Digging oneself deeper
My conversation thread in ChatGPT ended up being 92 pages long – maybe 40k tokens. It was getting harder and harder to work with ChatGPT to fix bugs as the conversation went on. LLMs do get worse when they need to work with a lot of tokens in their context window, but I don’t think that was the main issue. It is more that once an AI starts going down a path, it had a hard time deviating from it. Once it has a hole, it will keep digging itself deeper.
Digging itself deeper means that when I made a requirements change, o1 made minimal updates to the code it had already given me. It wouldn’t refactor the code structure to work better. This is somewhat like any software engineer working with a deadline, but AI has a worse time with this than humans. The original requirement is still in the context window affecting how it thinks about the changed requirement. This is OK to simply change a variable, but isn’t at all successful when you ask it to think about the problem in a different way.

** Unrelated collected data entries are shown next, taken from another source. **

-- ==== Sys2Proof/Laws/State.lean ====
section
/-! SUPPORT. What each update does to each field: one lemma per field per update, true by definition. -/

namespace Sys2Proof.Machine

variable (cfg : Config) (b b' : Block) (inp : Input) (a : BusAction) (s : State) (d : Word) (k : BitVec 4)

@[simp] theorem put_power_power : (RegRef.power.put cfg d b).power = d.extractLsb' 0 8 := rfl
@[simp] theorem put_power_rebootCtrl : (RegRef.power.put cfg d b).rebootCtrl = b.rebootCtrl := rfl
@[simp] theorem put_power_rebootAddr : (RegRef.power.put cfg d b).rebootAddr = b.rebootAddr := rfl
@[simp] theorem put_power_drpAdr : (RegRef.power.put cfg d b).drpAdr = b.drpAdr := rfl
@[simp] theorem put_power_drpDatW : (RegRef.power.put cfg d b).drpDatW = b.drpDatW := rfl
@[simp] theorem put_power_drpDatR : (RegRef.power.put cfg d b).drpDatR = b.drpDatR := rfl
@[simp] theorem put_power_drpReady : (RegRef.power.put cfg d b).drpReady = b.drpReady := rfl
@[simp] theorem put_power_drpBusy : (RegRef.power.put cfg d b).drpBusy = b.drpBusy := rfl
@[simp] theorem put_power_ev : (RegRef.power.put cfg d b).ev = b.ev := rfl
@[simp] theorem put_power_sync : (RegRef.power.put cfg d b).sync = b.sync := rfl
@[simp] theorem put_rebootCtrl_power : (RegRef.rebootCtrl.put cfg d b).power = b.power := rfl
@[simp] theorem put_rebootCtrl_rebootCtrl : (RegRef.rebootCtrl.put cfg d b).rebootCtrl = d.extractLsb' 0 8 := rfl
@[simp] theorem put_rebootCtrl_rebootAddr : (RegRef.rebootCtrl.put cfg d b).rebootAddr = b.rebootAddr := rfl
@[simp] theorem put_rebootCtrl_drpAdr : (RegRef.rebootCtrl.put cfg d b).drpAdr = b.drpAdr := rfl
@[simp] theorem put_rebootCtrl_drpDatW : (RegRef.rebootCtrl.put cfg d b).drpDatW = b.drpDatW := rfl
@[simp] theorem put_rebootCtrl_drpDatR : (RegRef.rebootCtrl.put cfg d b).drpDatR = b.drpDatR := rfl
@[simp] theorem put_rebootCtrl_drpReady : (RegRef.rebootCtrl.put cfg d b).drpReady = b.drpReady := rfl
@[simp] theorem put_rebootCtrl_drpBusy : (RegRef.rebootCtrl.put cfg d b).drpBusy = b.drpBusy := rfl
@[simp] theorem put_rebootCtrl_ev : (RegRef.rebootCtrl.put cfg d b).ev = b.ev := rfl
@[simp] theorem put_rebootCtrl_sync : (RegRef.rebootCtrl.put cfg d b).sync = b.sync := rfl
@[simp] theorem put_rebootAddr_power : (RegRef.rebootAddr.put cfg d b).power = b.power := rfl
@[simp] theorem put_rebootAddr_rebootCtrl : (RegRef.rebootAddr.put cfg d b).rebootCtrl = b.rebootCtrl := rfl
@[simp] theorem put_rebootAddr_rebootAddr : (RegRef.rebootAddr.put cfg d b).rebootAddr = d := rfl
@[simp] theorem put_rebootAddr_drpAdr : (RegRef.rebootAddr.put cfg d b).drpAdr = b.drpAdr := rfl
@[simp] theorem put_rebootAddr_drpDatW : (RegRef.rebootAddr.put cfg d b).drpDatW = b.drpDatW := rfl
@[simp] theorem put_rebootAddr_drpDatR : (RegRef.rebootAddr.put cfg d b).drpDatR = b.drpDatR := rfl
@[simp] theorem put_rebootAddr_drpReady : (RegRef.rebootAddr.put cfg d b).drpReady = b.drpReady := rfl
@[simp] theorem put_rebootAddr_drpBusy : (RegRef.rebootAddr.put cfg d b).drpBusy = b.drpBusy := rfl
@[simp] theorem put_rebootAddr_ev : (RegRef.rebootAddr.put cfg d b).ev = b.ev := rfl
@[simp] theorem put_rebootAddr_sync : (RegRef.rebootAddr.put cfg d b).sync = b.sync := rfl
@[simp] theorem put_drpAdr_power : (RegRef.drpAdr.put cfg d b).power = b.power := rfl
@[simp] theorem put_drpAdr_rebootCtrl : (RegRef.drpAdr.put cfg d b).rebootCtrl = b.rebootCtrl := rfl
@[simp] theorem put_drpAdr_rebootAddr : (RegRef.drpAdr.put cfg d b).rebootAddr = b.rebootAddr := rfl
@[simp] theorem put_drpAdr_drpAdr : (RegRef.drpAdr.put cfg d b).drpAdr = d.extractLsb' 0 7 := rfl
@[simp] theorem put_drpAdr_drpDatW : (RegRef.drpAdr.put cfg d b).drpDatW = b.drpDatW := rfl
@[simp] theorem put_drpAdr_drpDatR : (RegRef.drpAdr.put cfg d b).drpDatR = b.drpDatR := rfl
@[simp] theorem put_drpAdr_drpReady : (RegRef.drpAdr.put cfg d b).drpReady = b.drpReady := rfl
@[simp] theorem put_drpAdr_drpBusy : (RegRef.drpAdr.put cfg d b).drpBusy = b.drpBusy := rfl
@[simp] theorem put_drpAdr_ev : (RegRef.drpAdr.put cfg d b).ev = b.ev := rfl
@[simp] theorem put_drpAdr_sync : (RegRef.drpAdr.put cfg d b).sync = b.sync := rfl
@[simp] theorem put_drpDatW_power : (RegRef.drpDatW.put cfg d b).power = b.power := rfl
@[simp] theorem put_drpDatW_rebootCtrl : (RegRef.drpDatW.put cfg d b).rebootCtrl = b.rebootCtrl := rfl
@[simp] theorem put_drpDatW_rebootAddr : (RegRef.drpDatW.put cfg d b).rebootAddr = b.rebootAddr := rfl
@[simp] theorem put_drpDatW_drpAdr : (RegRef.drpDatW.put cfg d b).drpAdr = b.drpAdr := rfl
@[simp] theorem put_drpDatW_drpDatW : (RegRef.drpDatW.put cfg d b).drpDatW = d.extractLsb' 0 16 := rfl
@[simp] theorem put_drpDatW_drpDatR : (RegRef.drpDatW.put cfg d b).drpDatR = b.drpDatR := rfl
@[simp] theorem put_drpDatW_drpReady : (RegRef.drpDatW.put cfg d b).drpReady = b.drpReady := rfl
@[simp] theorem put_drpDatW_drpBusy : (RegRef.drpDatW.put cfg d b).drpBusy = b.drpBusy := rfl
@[simp] theorem put_drpDatW_ev : (RegRef.drpDatW.put cfg d b).ev = b.ev := rfl
@[simp] theorem put_drpDatW_sync : (RegRef.drpDatW.put cfg d b).sync = b.sync := rfl
@[simp] theorem put_evEnable_power : ((RegRef.evEnable k).put cfg d b).power = b.power := rfl
@[simp] theorem put_evEnable_rebootCtrl : ((RegRef.evEnable k).put cfg d b).rebootCtrl = b.rebootCtrl := rfl
@[simp] theorem put_evEnable_rebootAddr : ((RegRef.evEnable k).put cfg d b).rebootAddr = b.rebootAddr := rfl
@[simp] theorem put_evEnable_drpAdr : ((RegRef.evEnable k).put cfg d b).drpAdr = b.drpAdr := rfl
@[simp] theorem put_evEnable_drpDatW : ((RegRef.evEnable k).put cfg d b).drpDatW = b.drpDatW := rfl
@[simp] theorem put_evEnable_drpDatR : ((RegRef.evEnable k).put cfg d b).drpDatR = b.drpDatR := rfl
@[simp] theorem put_evEnable_drpReady : ((RegRef.evEnable k).put cfg d b).drpReady = b.drpReady := rfl
@[simp] theorem put_evEnable_drpBusy : ((RegRef.evEnable k).put cfg d b).drpBusy = b.drpBusy := rfl
@[simp] theorem put_evEnable_ev : ((RegRef.evEnable k).put cfg d b).ev =
    b.ev.modify k.toNat fun m => { m with enable := d &&& sourceMask (cfg.sources k.toNat) } := rfl
@[simp] theorem put_evEnable_sync : ((RegRef.evEnable k).put cfg d b).sync = b.sync := rfl
@[simp] theorem put_evPolarity_power : ((RegRef.evPolarity k).put cfg d b).power = b.power := rfl
@[simp] theorem put_evPolarity_rebootCtrl : ((RegRef.evPolarity k).put cfg d b).rebootCtrl = b.rebootCtrl := rfl
@[simp] theorem put_evPolarity_rebootAddr : ((RegRef.evPolarity k).put cfg d b).rebootAddr = b.rebootAddr := rfl
@[simp] theorem put_evPolarity_drpAdr : ((RegRef.evPolarity k).put cfg d b).drpAdr = b.drpAdr := rfl
@[simp] theorem put_evPolarity_drpDatW : ((RegRef.evPolarity k).put cfg d b).drpDatW = b.drpDatW := rfl
@[simp] theorem put_evPolarity_drpDatR : ((RegRef.evPolarity k).put cfg d b).drpDatR = b.drpDatR := rfl
@[simp] theorem put_evPolarity_drpReady : ((RegRef.evPolarity k).put cfg d b).drpReady = b.drpReady := rfl
@[simp] theorem put_evPolarity_drpBusy : ((RegRef.evPolarity k).put cfg d b).drpBusy = b.drpBusy := rfl
@[simp] theorem put_evPolarity_ev : ((RegRef.evPolarity k).put cfg d b).ev =
    b.ev.modify k.toNat fun m => { m with polarity := d &&& polarityMask (cfg.sources k.toNat) } := rfl
@[simp] theorem put_evPolarity_sync : ((RegRef.evPolarity k).put cfg d b).sync = b.sync := rfl

@[simp] theorem put_drpDatR : (RegRef.drpDatR).put cfg d b = b := rfl
@[simp] theorem put_drpReady : (RegRef.drpReady).put cfg d b = b := rfl
@[simp] theorem put_drpRead : (RegRef.drpRead).put cfg d b = b := rfl
@[simp] theorem put_drpWrite : (RegRef.drpWrite).put cfg d b = b := rfl
@[simp] theorem put_evPending : (RegRef.evPending k).put cfg d b = b := rfl

@[simp] theorem strobe_none : b.strobe .none = b := rfl
@[simp] theorem strobe_read_power : (b.strobe .read).power = b.power := rfl
@[simp] theorem strobe_read_rebootCtrl : (b.strobe .read).rebootCtrl = b.rebootCtrl := rfl
@[simp] theorem strobe_read_rebootAddr : (b.strobe .read).rebootAddr = b.rebootAddr := rfl
@[simp] theorem strobe_read_drpAdr : (b.strobe .read).drpAdr = b.drpAdr := rfl
@[simp] theorem strobe_read_drpDatW : (b.strobe .read).drpDatW = b.drpDatW := rfl
@[simp] theorem strobe_read_drpDatR : (b.strobe .read).drpDatR = b.drpDatR := rfl
@[simp] theorem strobe_read_drpReady : (b.strobe .read).drpReady = false := rfl
@[simp] theorem strobe_read_drpBusy : (b.strobe .read).drpBusy = .rd := rfl
@[simp] theorem strobe_read_ev : (b.strobe .read).ev = b.ev := rfl
@[simp] theorem strobe_read_sync : (b.strobe .read).sync = b.sync := rfl
@[simp] theorem strobe_write_power : (b.strobe .write).power = b.power := rfl
@[simp] theorem strobe_write_rebootCtrl : (b.strobe .write).rebootCtrl = b.rebootCtrl := rfl
@[simp] theorem strobe_write_rebootAddr : (b.strobe .write).rebootAddr = b.rebootAddr := rfl
@[simp] theorem strobe_write_drpAdr : (b.strobe .write).drpAdr = b.drpAdr := rfl
@[simp] theorem strobe_write_drpDatW : (b.strobe .write).drpDatW = b.drpDatW := rfl
@[simp] theorem strobe_write_drpDatR : (b.strobe .write).drpDatR = b.drpDatR := rfl
@[simp] theorem strobe_write_drpReady : (b.strobe .write).drpReady = false := rfl
@[simp] theorem strobe_write_drpBusy : (b.strobe .write).drpBusy = .wr := rfl
@[simp] theorem strobe_write_ev : (b.strobe .write).ev = b.ev := rfl
@[simp] theorem strobe_write_sync : (b.strobe .write).sync = b.sync := rfl

@[simp] theorem hardware_power : (b.hardware cfg inp a).power = (b.complete inp).power := rfl
@[simp] theorem hardware_rebootCtrl : (b.hardware cfg inp a).rebootCtrl = (b.complete inp).rebootCtrl := rfl
@[simp] theorem hardware_rebootAddr : (b.hardware cfg inp a).rebootAddr = (b.complete inp).rebootAddr := rfl
@[simp] theorem hardware_drpAdr : (b.hardware cfg inp a).drpAdr = (b.complete inp).drpAdr := rfl
@[simp] theorem hardware_drpDatW : (b.hardware cfg inp a).drpDatW = (b.complete inp).drpDatW := rfl
@[simp] theorem hardware_drpDatR : (b.hardware cfg inp a).drpDatR = (b.complete inp).drpDatR := rfl
@[simp] theorem hardware_drpReady : (b.hardware cfg inp a).drpReady = (b.complete inp).drpReady := rfl
@[simp] theorem hardware_drpBusy : (b.hardware cfg inp a).drpBusy = (b.complete inp).drpBusy := rfl
@[simp] theorem hardware_ev : (b.hardware cfg inp a).ev = b.evNext cfg inp a := rfl
@[simp] theorem hardware_sync : (b.hardware cfg inp a).sync = b.syncNext cfg inp := rfl

@[simp] theorem complete_power : (b.complete inp).power = b.power := by
  unfold Block.complete; split <;> rfl
@[simp] theorem complete_rebootCtrl : (b.complete inp).rebootCtrl = b.rebootCtrl := by
  unfold Block.complete; split <;> rfl
@[simp] theorem complete_rebootAddr : (b.complete inp).rebootAddr = b.rebootAddr := by
  unfold Block.complete; split <;> rfl
@[simp] theorem complete_drpAdr : (b.complete inp).drpAdr = b.drpAdr := by
  unfold Block.complete; split <;> rfl
@[simp] theorem complete_drpDatW : (b.complete inp).drpDatW = b.drpDatW := by
  unfold Block.complete; split <;> rfl
@[simp] theorem complete_ev : (b.complete inp).ev = b.ev := by
  unfold Block.complete; split <;> rfl
@[simp] theorem complete_sync : (b.complete inp).sync = b.sync := by
  unfold Block.complete; split <;> rfl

This doesn’t only apply to programming. Here’s a quick test you can do: ask ChatGPT or Copilot to “write a sonnet about a bee named Archibald.” And then tell it “make Archibald a human instead.” Here’s the result when I tried it. The second sonnet gives human Archibald the same qualities and desires as the bee! He’s hard working and seeks to shirk his duty and explore. The conversation history strongly affects the output, even if the request is unrelated.
As conversation lengths go on, AI gets in a rut. It will be less creative, more repetitive, and overall just less functional. Often the solution to the problem is to start over with a new conversation. Bring only the minimum context necessary and rewrite the task.